DIANE DE POITIERS, la séduction
(Extrait de « Histoire de France et des français », André Castelot, Alain Decaux, …, Editions Larousse, 13 volumes)
Catherine, éblouie de se trouver mariée au fils du plus grand roi de la chrétienté (François Ier) - elle petite-fille de marchands! - s'effacera et sera toute soumission, mais Henri regardait son épouse sans appétit. Pour lui, seule comptait toujours sa « dame », la belle chasseresse, « la belle parmi les belles ». Dans les tournois, le duc d'Orléans faisait incliner devant elle sa bannière, indiquant ainsi qu'il combattait pour son amour — toujours platonique bien sûr. Platonique jusqu'au jour où, nous l'avons vu, le dauphin François, après avoir joué à la paume, but un verre d'eau glacée et mourut frappé de congestion. Henri devenait l'héritier du trône. C'est alors que Diane, en dépit de ses trente-sept ans - ce n'était pas alors, comme aujourd'hui, la jeunesse - pensa qu'elle pouvait s'attacher le nouveau dauphin autrement qu'en le faisant soupirer chastement à ses genoux. Il était temps de quitter l'époque médiévale pour la Renaissance...
Nous savons - Clio est si indiscrète! - comment s'opéra la chute de la veuve exemplaire. Elle eut lieu au château d'Écouen, chez le connétable de Montmorency. Le climat avait été créé par les fameux vitraux érotiques du château, des vitraux « choquants d'impudeur à faire rougir Rabelais », qui racontaient, détails à l'appui, les amours de Psyché et firent comprendre au jeune Henri que sa déesse pouvait devenir humaine et s'animer entre ses bras, comme Psyché dans les bras de l'Amour.
Un beau matin... mais laissons Diane nous conter la scène :
Voici vraiment qu'Amour un beau matin
S'en vint m'offrir fleurette très gentille...
Car voyez-vous, fleurette si gentille
Était garçon frais, dispos et jeunet.
Ainsi tremblotante et détournant les yeux,
« Nenni, disais-je. — Ah! ne soyez déçue! »
Reprit l'Amour et soudain à ma vue
Va présentant un laurier merveilleux.
« Mieux vaut, lui dis-je, être sage que reine. »

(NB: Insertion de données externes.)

/-! ## setThread -/

@[simp] theorem State.setThread_mem (s : State) (p : Place) (t : Thread) : (s.setThread p t).mem = s.mem := rfl
@[simp] theorem State.setThread_poisoned (s : State) (p : Place) (t : Thread) : (s.setThread p t).poisoned = s.poisoned := rfl
@[simp] theorem State.setThread_repair (s : State) (p : Place) (t : Thread) : (s.setThread p t).repair = s.repair := rfl
@[simp] theorem State.setThread_threads (s : State) (p : Place) (t : Thread) : (s.setThread p t).threads = mset s.threads p t := rfl
@[simp] theorem State.setThread_donors (s : State) (p : Place) (t : Thread) : (s.setThread p t).donors = s.donors := rfl
@[simp] theorem State.setThread_cores (s : State) (p : Place) (t : Thread) : (s.setThread p t).cores = s.cores := rfl
@[simp] theorem State.setThread_ctxs (s : State) (p : Place) (t : Thread) : (s.setThread p t).ctxs = s.ctxs := rfl
@[simp] theorem State.setThread_devs (s : State) (p : Place) (t : Thread) : (s.setThread p t).devs = s.devs := rfl
@[simp] theorem State.setThread_packets (s : State) (p : Place) (t : Thread) : (s.setThread p t).packets = s.packets := rfl
@[simp] theorem State.setThread_streams (s : State) (p : Place) (t : Thread) : (s.setThread p t).streams = s.streams := rfl
@[simp] theorem State.setThread_migs (s : State) (p : Place) (t : Thread) : (s.setThread p t).migs = s.migs := rfl
@[simp] theorem State.setThread_msgs (s : State) (p : Place) (t : Thread) : (s.setThread p t).msgs = s.msgs := rfl
@[simp] theorem State.setThread_agenda (s : State) (p : Place) (t : Thread) : (s.setThread p t).agenda = s.agenda := rfl
@[simp] theorem State.setThread_turn (s : State) (p : Place) (t : Thread) : (s.setThread p t).turn = s.turn := rfl
@[simp] theorem State.setThread_now (s : State) (p : Place) (t : Thread) : (s.setThread p t).now = s.now := rfl
@[simp] theorem State.setThread_nextId (s : State) (p : Place) (t : Thread) : (s.setThread p t).nextId = s.nextId := rfl
@[simp] theorem State.setThread_plan (s : State) (p : Place) (t : Thread) : (s.setThread p t).plan = s.plan := rfl
@[simp] theorem State.setThread_draws (s : State) (p : Place) (t : Thread) : (s.setThread p t).draws = s.draws := rfl
@[simp] theorem State.setThread_stalled (s : State) (p : Place) (t : Thread) : (s.setThread p t).stalled = s.stalled := rfl

/-! ## freeSlot -/

@[simp] theorem State.freeSlot_mem (s : State) (p : Place) : (s.freeSlot p).mem = s.mem := rfl
@[simp] theorem State.freeSlot_poisoned (s : State) (p : Place) : (s.freeSlot p).poisoned = s.poisoned := rfl
@[simp] theorem State.freeSlot_repair (s : State) (p : Place) : (s.freeSlot p).repair = s.repair := rfl
@[simp] theorem State.freeSlot_threads (s : State) (p : Place) : (s.freeSlot p).threads = mdel s.threads p := rfl
@[simp] theorem State.freeSlot_donors (s : State) (p : Place) : (s.freeSlot p).donors = s.donors := rfl
@[simp] theorem State.freeSlot_cores (s : State) (p : Place) : (s.freeSlot p).cores = s.cores := rfl
@[simp] theorem State.freeSlot_ctxs (s : State) (p : Place) : (s.freeSlot p).ctxs = s.ctxs := rfl
@[simp] theorem State.freeSlot_devs (s : State) (p : Place) : (s.freeSlot p).devs = s.devs := rfl
@[simp] theorem State.freeSlot_packets (s : State) (p : Place) : (s.freeSlot p).packets = s.packets := rfl
@[simp] theorem State.freeSlot_streams (s : State) (p : Place) : (s.freeSlot p).streams = s.streams := rfl
@[simp] theorem State.freeSlot_migs (s : State) (p : Place) : (s.freeSlot p).migs = s.migs := rfl
@[simp] theorem State.freeSlot_msgs (s : State) (p : Place) : (s.freeSlot p).msgs = s.msgs := rfl
@[simp] theorem State.freeSlot_agenda (s : State) (p : Place) : (s.freeSlot p).agenda = s.agenda := rfl
@[simp] theorem State.freeSlot_turn (s : State) (p : Place) : (s.freeSlot p).turn = s.turn := rfl
@[simp] theorem State.freeSlot_now (s : State) (p : Place) : (s.freeSlot p).now = s.now := rfl
@[simp] theorem State.freeSlot_nextId (s : State) (p : Place) : (s.freeSlot p).nextId = s.nextId := rfl
@[simp] theorem State.freeSlot_plan (s : State) (p : Place) : (s.freeSlot p).plan = s.plan := rfl
@[simp] theorem State.freeSlot_draws (s : State) (p : Place) : (s.freeSlot p).draws = s.draws := rfl
@[simp] theorem State.freeSlot_stalled (s : State) (p : Place) : (s.freeSlot p).stalled = s.stalled := rfl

Ainsi me sentis et frémir et trembler,
Diane faillit et comprenez, sans peine
Duquel matin je prétends reparler...
Et c'est ainsi que commença la plus célèbre et la plus étonnante liaison royale de l'histoire de France.
Diane - elle n'avait sans doute connu que les amours de son barbon qui aurait pu être son grand-père - découvrit la joie
de se donner à un homme vigoureux qui aurait pu être son fils... Quant à Henri, il fut ébloui. Il tenait entre ses bras cette déesse qu'il croyait inaccessible! Il le dira en vers lui aussi :
Hélas, mon Dieu, combien je regrette
Le temps que j'ai perdu en ma jeunesse;
Combien de fois je me suis souhaité
Avoir Diane pour ma seule maîtresse!
Mais je craignais qu'elle qui est déesse
Ne se voulût abaisser jusque-là
De faire cas de moi...
Désormais – et jusqu’à son dernier souffle – Henri demeurera fidèle à sa dame qui ne demandait pas mieux que de « faire cas de lui ».